Son discours va plus loin : "Le but, c'est aussi de montrer les dérives autoritaires des états dits démocratiques, incrimine-t-il. La France n'est pas celle qu'ils veulent montrer au monde !" Pour lui, "la France actuelle, ce n'est pas seulement celle de la cérémonie d'ouverture sur la Seine, c'est aussi celle qui vide et 'sanitarise' ses rues, qui expulse ses étudiants précaires de chez eux."
"Ce qui me révolte vraiment, ce sont toutes ces questions sociales.
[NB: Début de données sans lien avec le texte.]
/-- A register of the MGC_ block. -/
def mgcVal (s : Dev) (r : Nat) : Word :=
  if r < 0x100 then
    match r with
    | 0x00 => w64 (s.knots.grade + 2 ^ 4 * s.knots.fmax + 2 ^ 12 * 2 + 2 ^ 20 * 0x0F1)
    | 0x08 => s.knots.unique
    | 0x10 => w64 (16384 + 2 ^ 16 * 3072 + 2 ^ 32 * 256 + 2 ^ 48 * (if hasHbm s then 6 else 0))
    | _ => 0
  else if r = 0x100 then s.knots.gen
  else if r = 0x108 then knotSum s
  else if 0x200 ≤ r ∧ r < 0x300 then colOf s.knots.eff ((r - 0x200) / 8)
  else if 0x300 ≤ r ∧ r < 0x320 then bits64 ((r - 0x300) / 8) (fun t => physOf s t == 0x1FF)
  else if 0x400 ≤ r ∧ r < 0x480 then hportVal (hportOf s ((r - 0x400) / 0x40)) (r % 0x40 / 8)
  else if r = 0x480 then w64 s.ctrlPort
  else
    let g := s.mgmt
    match r with
    | 0x800 => w64 (g.stage + 16 * g.mfSlot + 32 * g.tmSlot + 2 ^ 8 * cap 8 g.bistFail + 2 ^ 32 * g.readyUs)
    | 0x808 => w64 (cap 16 g.resets + 2 ^ 16 * g.cause)
    | 0x810 => ioGet s 0x000810 ^^^ 10
    | 0x818 => ioGet s 0x000818
    | 0x820 => w64 (erasedCount g + 2 ^ 6 * cap 17 (maxErases g) + 2 ^ 23 * cap 16 g.dropped + 2 ^ 39 * b2n g.wearWarn)
    | _ => 0

/-! ### CLK_, KILN_ and PWR_ (R80, R81, R121 to R132, R166 to R173) -/

/-- A register of the CLK_ block. -/
def clkVal (s : Dev) (r : Nat) : Word :=
  match r with
  | 0x00 => w64 (mget 32 s.clk.freq 0 + 2 ^ 8 * mget 32 s.clk.freq 1 + 2 ^ 16 * b2n (mget false s.clk.step 0) + 2 ^ 17 * b2n (mget false s.clk.step 1))
  | 0x08 => s.clk.lock
  | 0x10 => s.clk.lost
  | _ => 0

/-- THR_A and THR_B as KILN_ACT shows them: the Reset column's 0 until the fast loop has first acted after the reset (R12,
R127; log entry 65, DESIGN CHOICE). -/
def thrShown (k : KilnSt) (leaf : Nat) : Nat := if k.acted then thrNow k leaf else 0

/-- A register of the KILN_ block. -/
def kilnVal (s : Dev) (r : Nat) : Word :=
  let k := s.kiln
  let u (x : Nat) : Nat := cap 16 (x / eighthW)
  match r with
  | 0x00 => kilnState s
  | 0x08 => w64 (u k.p + 2 ^ 16 * u k.c + 2 ^ 32 * u k.f + 2 ^ 48 * u k.h)
  | 0x10 => w64 (epochNow s)
  | 0x18 => w64 (k.cords + 2 ^ 4 * ((k.shadow.map (·.cords)).getD 0) + 2 ^ 16 * k.slew + 2 ^ 32 * k.term.toNat)
  | 0x20 => k.freqReq
  | 0x28 => k.bankReg
  | 0x30 => w64 (thrShown k 0 + 2 ^ 5 * thrShown k 1 + 2 ^ 10 * u k.kind + 2 ^ 26 * k.kindTiles)
  | 0x38 => k.kindFail
  | 0x40 => k.stats
  | 0x48 => w64 ((k.shedId.getD 0) + 2 ^ 32 * k.shedW + 2 ^ 48 * k.shedSlope)
  | 0x50 => w64 (cap 10 (mget 0 k.temp 0) + 2 ^ 16 * cap 10 (mget 0 k.temp 1))
  | 0x58 => w64 (b2n k.kindEn)
  | _ => 0

/-- A rail register (R173). -/
def railVal (x : RailSt) : Word := w64 (x.mv % 2 ^ 16 + 2 ^ 16 * (x.ma % 2 ^ 16) + 2 ^ 32 * x.st)

/-- A register of the PWR_ block. -/
def pwrVal (s : Dev) (r : Nat) : Word :=
  let p := s.pwr
  if 0x100 ≤ r ∧ r < 0x158 then railVal (railOf s ((r - 0x100) / 8))
  else match r with
  | 0x00 => w64 (p.input + 4 * b2n (p.inrush != 0) + 8 * b2n (decide (3 ≤ p.inrush)) + 2 ^ 4 * p.seq + 2 ^ 8 * min 3 p.attempt +
      2 ^ 10 * b2n p.latched + 2 ^ 11 * b2n p.startPend)
  | 0x08 => w64 (p.vin % 2 ^ 16 + 2 ^ 16 * (p.iin % 2 ^ 16) + 2 ^ 32 * cap 16 p.exc)
  | 0x10 => p.fault
  | 0x28 => w64 (packElems 2 24 (fun f => (funcOf s f).st))
  | 0x30 => w64 (packElems 1 24 (fun f => b2n (funcOf s f).pend.isSome) + 2 ^ 24 * packElems 1 24 (fun f => b2n ((funcOf s f).pend.getD false)))
  | 0x38 => w64 (packElems 1 24 (fun f => b2n (funcOf s f).latch))
  | 0x40 => w64 (p.logSeq % 2 ^ 32 + 2 ^ 32 * cap 16 p.lost)
  | _ => 0

/-! ### XLT_, HLC_ and WQ_ (R433, R435, R460, R525 to R527) -/

/-- Walkers busy in a leaf. -/
def walkersBusy (s : Dev) (leaf : Nat) : Nat := s.xlt.walks.countP (fun w => w.leaf == leaf)

/-- A register of the XLT_ block. -/
def xltVal (s : Dev) (r : Nat) : Word :=
  if 0x10000 ≤ r then ctxW s ((r - 0x10000) / 0x100) (r % 0x100 / 8)
  else if 0x100 ≤ r ∧ r < 0x180 then (if r % 0x20 < 0x18 then xfmtW s ((r - 0x100) / 0x20) (r % 0x20 / 8) else 0)
  else match r with
  | 0x00 => w64 (packElems 1 4 (fun f => b2n (fmtShown s f)) + 2 ^ 4 * walkersBusy s 0 + 2 ^ 8 * walkersBusy s 1 + 2 ^ 12 * s.xlt.reqs.length)
  | 0x10 => w64 (s.xlt.invQ.length + 2 ^ 5 * b2n s.xlt.overrun + 2 ^ 32 * s.xlt.done.toNat)
  | 0x18 => s.xlt.priTmo
  | 0x20 => s.xlt.statsA
  | 0x28 => s.xlt.statsB
  | 0x30 => s.xlt.priStats
  | _ => 0

/-- A register of the HLC_ block. -/
def hlcVal (s : Dev) (r : Nat) : Word :=
  match r with
  | 0x00 => ioGet s (hlcReg 0)
  | 0x08 => ioGet s (hlcReg 1)
  | 0x18 => setFld (setBit (ioGet s (hlcReg 3)) 0 s.hlc.preload.isSome) 47 32 (s.hlc.lines.countP (·.locked))
  | 0x20 => ioGet s (hlcReg 4)
  | 0x28 => ioGet s (hlcReg 5)
  | 0x30 => ioGet s (hlcReg 6)
  | _ => 0

/-- A register of queue `q`, by offset in its 256 bytes (R525, R526). -/
def queueVal (s : Dev) (q r : Nat) : Word :=
  let k := wqOf s q
  match r with
  | 0x08 => w64 (k.tail.toNat + 2 ^ 32 * k.head.toNat)
  | 0x10 => w64 k.cqHead.toNat
  | 0x18 => k.ring
  | 0x20 => k.cq
  | 0x28 => k.win
  | 0x30 => w64 (b2n k.en)
  | 0x38 => w64 k.h
  | 0x40 => w64 (k.code + 16 * b2n k.cfgRej + 32 * b2n (cqFull k) + 64 * b2n k.disp.isSome + 2 ^ 16 * cap 16 k.refused + 2 ^ 32 * cap 32 k.dups)
  | 0x80 => if k.owned then w64 (k.part + 2 ^ 7 + 2 ^ 8 * k.port + 2 ^ 9 * k.func) else 0
  | 0x88 => w64 (2 ^ 16 * b2n k.doneBusy)
  | _ => 0

/-- A register of the WQ_ block; a tile monitor sees the WQ_DISP bits of its partition's queues only (R762). -/
def wqVal (s : Dev) (agent : RegAgent) (r : Nat) : Word :=
  if r < 0x10000 then queueVal s (r / 0x100) (r % 0x100)
  else if r < 0x18000 then (let k := wqOf s ((r - 0x10000) / 0x80); if k.disp.isSome then k.order.getD (r % 0x80 / 8) 0 else 0)
  else if r < 0x18020 then
    bits64 ((r - 0x18000) / 8) (fun q => (wqOf s q).disp.isSome && (match agent with
      | .tile t => (wqOf s q).owned && decide (some (wqOf s q).part = partOf (tileOf s t))
      | _ => true))
  else 0

/-! ### HBM_ and LNY_ (R561 to R565, R603 to R606) -/

/-- HBM_STACKs (R563). -/
def stackVal (s : Dev) (k : Nat) : Word :=
  let h := s.hbm
  w64 (b2n (mget false h.powered k) + 2 * b2n (mget false h.trained k) + 4 * b2n (mget false h.init k) + 8 * mget 0 h.rate k +
    32 * b2n (stackFixed s k) + 2 ^ 8 * (mget 0 h.temp k % 256) + 2 ^ 16 * (List.range 32).countP (fun i => pcOut s (32 * k + i)))

/-- The passes of the slowest pseudo-channel in service (R564). -/
def hbmPasses (s : Dev) : Nat :=
  ((((List.range 192).filter (fun pc => !(pcOut s pc))).map (mget 0 s.hbm.scrubPass)).min?.getD 0) % 2 ^ 32

/-- A word of HBM_SETk (R564). -/
def setVal (s : Dev) (k i : Nat) : Word :=
  if i = 0 then
    w64 (b2n (setValid s k) + 2 * b2n (rehashPending s k) + 4 * b2n (setFixed s k) + 2 ^ 8 * fld (setW s k 0) 24 8 + 2 ^ 32 * (setList s k).length)
  else setW s k i

/-- A register of the HBM_ block; without stacks every one reads zero (R560). -/
def hbmVal (s : Dev) (r : Nat) : Word :=
  if !(hasHbm s) then 0
  else if 0x1000 ≤ r ∧ r < 0x2000 then setVal s ((r - 0x1000) / 0x20) (r % 0x20 / 8)
  else if 0x2000 ≤ r ∧ r < 0x2400 then ioGet s (0x0A0000 + r) ^^^ 1
  else if 0x20 ≤ r ∧ r < 0x38 then bits64 ((r - 0x20) / 8) (pcOut s)
  else if 0x40 ≤ r ∧ r < 0x70 then stackVal s ((r - 0x40) / 8)
  else match r with
  | 0x00 => if s.knots.grade = 1 then w64 (6 + 8 * 2 + 2 ^ 8 * 9 + 2 ^ 16 * 94) else w64 (6 + 8 * 1 + 2 ^ 8 * 4 + 2 ^ 16 * 64)
  | 0x08 => ioGet s 0x0A0008
  | 0x10 => ioGet s 0x0A0010 ^^^ 1
  | 0x70 => ioGet s regHbmEcc
  | 0x78 => setFld (ioGet s regHbmRemap) 31 16 s.hbm.unmade.length
  | 0x80 => w64 (hbmPasses s)
  | 0x88 => ioGet s regHbmLat
  | _ => 0

/-- LNY_PORTp registers: STATUS, CTL, STATS (R603). -/
def lportVal (s : Dev) (p k : Nat) : Word :=
  let q := lportOf s p
  match k with
  | 0 => w64 (q.st + 8 * b2n q.gen2 + 16 * b2n (inRouting s p) + 32 * b2n (portDrained s p) + 2 ^ 6 * q.farSlot + 2 ^ 14 * q.farPort)
  | 1 => w64 (b2n q.routeEn + 2 * b2n q.gen1Only)
  | 2 => q.stats
  | _ => 0

/-- A word of LNY_GRPg (R606). -/
def grpVal (q : LGrp) (k : Nat) : Word :=
  match k with
  | 0 => w64 (b2n q.valid + 2 * grpRoot q + 2 ^ 16 * (q.gen % 2 ^ 16) + 2 ^ 32 * cap 16 q.aborts)
  | 1 => q.m0
  | 2 => q.m1
  | 3 => q.m2
  | 4 => q.m3
  | _ => 0

/-- A register of the LNY_ block. -/
def lnyVal (s : Dev) (r : Nat) : Word :=
  let l := s.lny
  if 0x1000 ≤ r ∧ r < 0x1800 then routeOf s ((r - 0x1000) / 8)
  else if 0x2000 ≤ r ∧ r < 0xA000 then ioGet s (0x0B0000 + r)
  else if 0xA000 ≤ r ∧ r < 0xC000 then grpVal (grpOf s ((r - 0xA000) / 0x40)) (r % 0x40 / 8)
  else if 0x100 ≤ r ∧ r < 0x300 then lportVal s ((r - 0x100) / 0x20) (r % 0x20 / 8)
  else if 0x420 ≤ r ∧ r < 0x440 then bits64 ((r - 0x420) / 8) (isUnreach s)
  else match r with
  | 0x000 => w64 (l.slot + 2 ^ 8 * slotCoord 0 l.slot + 2 ^ 10 * slotCoord 1 l.slot + 2 ^ 13 * slotCoord 2 l.slot)
  | 0x008 => w64 (l.cabId.toNat + 2 ^ 32 * l.inc.toNat)
  | 0x400 => l.e2e
  | 0x500 => w64 (b2n s.timeValid + 2 * b2n (l.master == l.slot) + 4 * b2n l.holdover + 16 * (l.depth % 16) + 2 ^ 16 * (l.offset % 2 ^ 16))
  | 0x508 => w64 l.master
  | _ => 0

/-! ### PART_, DET_ and ERR_ (R397, R635, R636, R669 to R673, R759) -/

/-- The fields of a PART_REQ word (R635); reserved bits read zero. -/
def reqMask (i : Nat) : Word :=
  match i with | 0 => 0xFFFF0001FFFFFFFF | 1 => 0xFFFFFFFF | 2 => 0xFFFFFFFFFFFFFFFF | 3 => 0xFFFFFFFFFFFFFFFF
               | 4 => 0xFFFFFFFFFFFFFFFF | 5 => 0xFFFFFFFFFFFFFFFF | _ => 0x7FFFFFFFFFF

/-- PART_CLAMPc (R397). -/
def clampVal (c : ClampSt) : Word :=
  w64 (c.part + 2 ^ 7 * b2n c.valid + 2 ^ 8 * b2n c.cab + 2 ^ 9 * c.group + 2 ^ 16 * (c.gen % 2 ^ 16) + 2 ^ 32 * b2n c.brokenLast + 2 ^ 40 * c.arrived)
Mon objectif, finalement, c'est plutôt de rendre visible les invisibles."
Michel, sélectionné parmi les 45 000 bénévoles des JOP de Paris 2024à franceinfo: sport
Depuis plusieurs mois, Michel réfléchit aux différentes actions qu'il pourrait mener. Il refuse d'en dévoiler les contours, mais espère pouvoir mener "une action qui fera du bruit, et qui viendra perturber la bonne organisation et la diffusion TV" de l'épreuve à laquelle il a été affecté. Pour cela, il cherche à se rapprocher d'un collectif ou d'un groupe organisé, avec lequel il partagerait "certaines valeurs" et la volonté de porter des revendications communes. Mais dans le cas où ses prises de contact resteraient infructueuses, il se lancera dans une manifestation individuelle. Son choix n’est pas encore arrêté.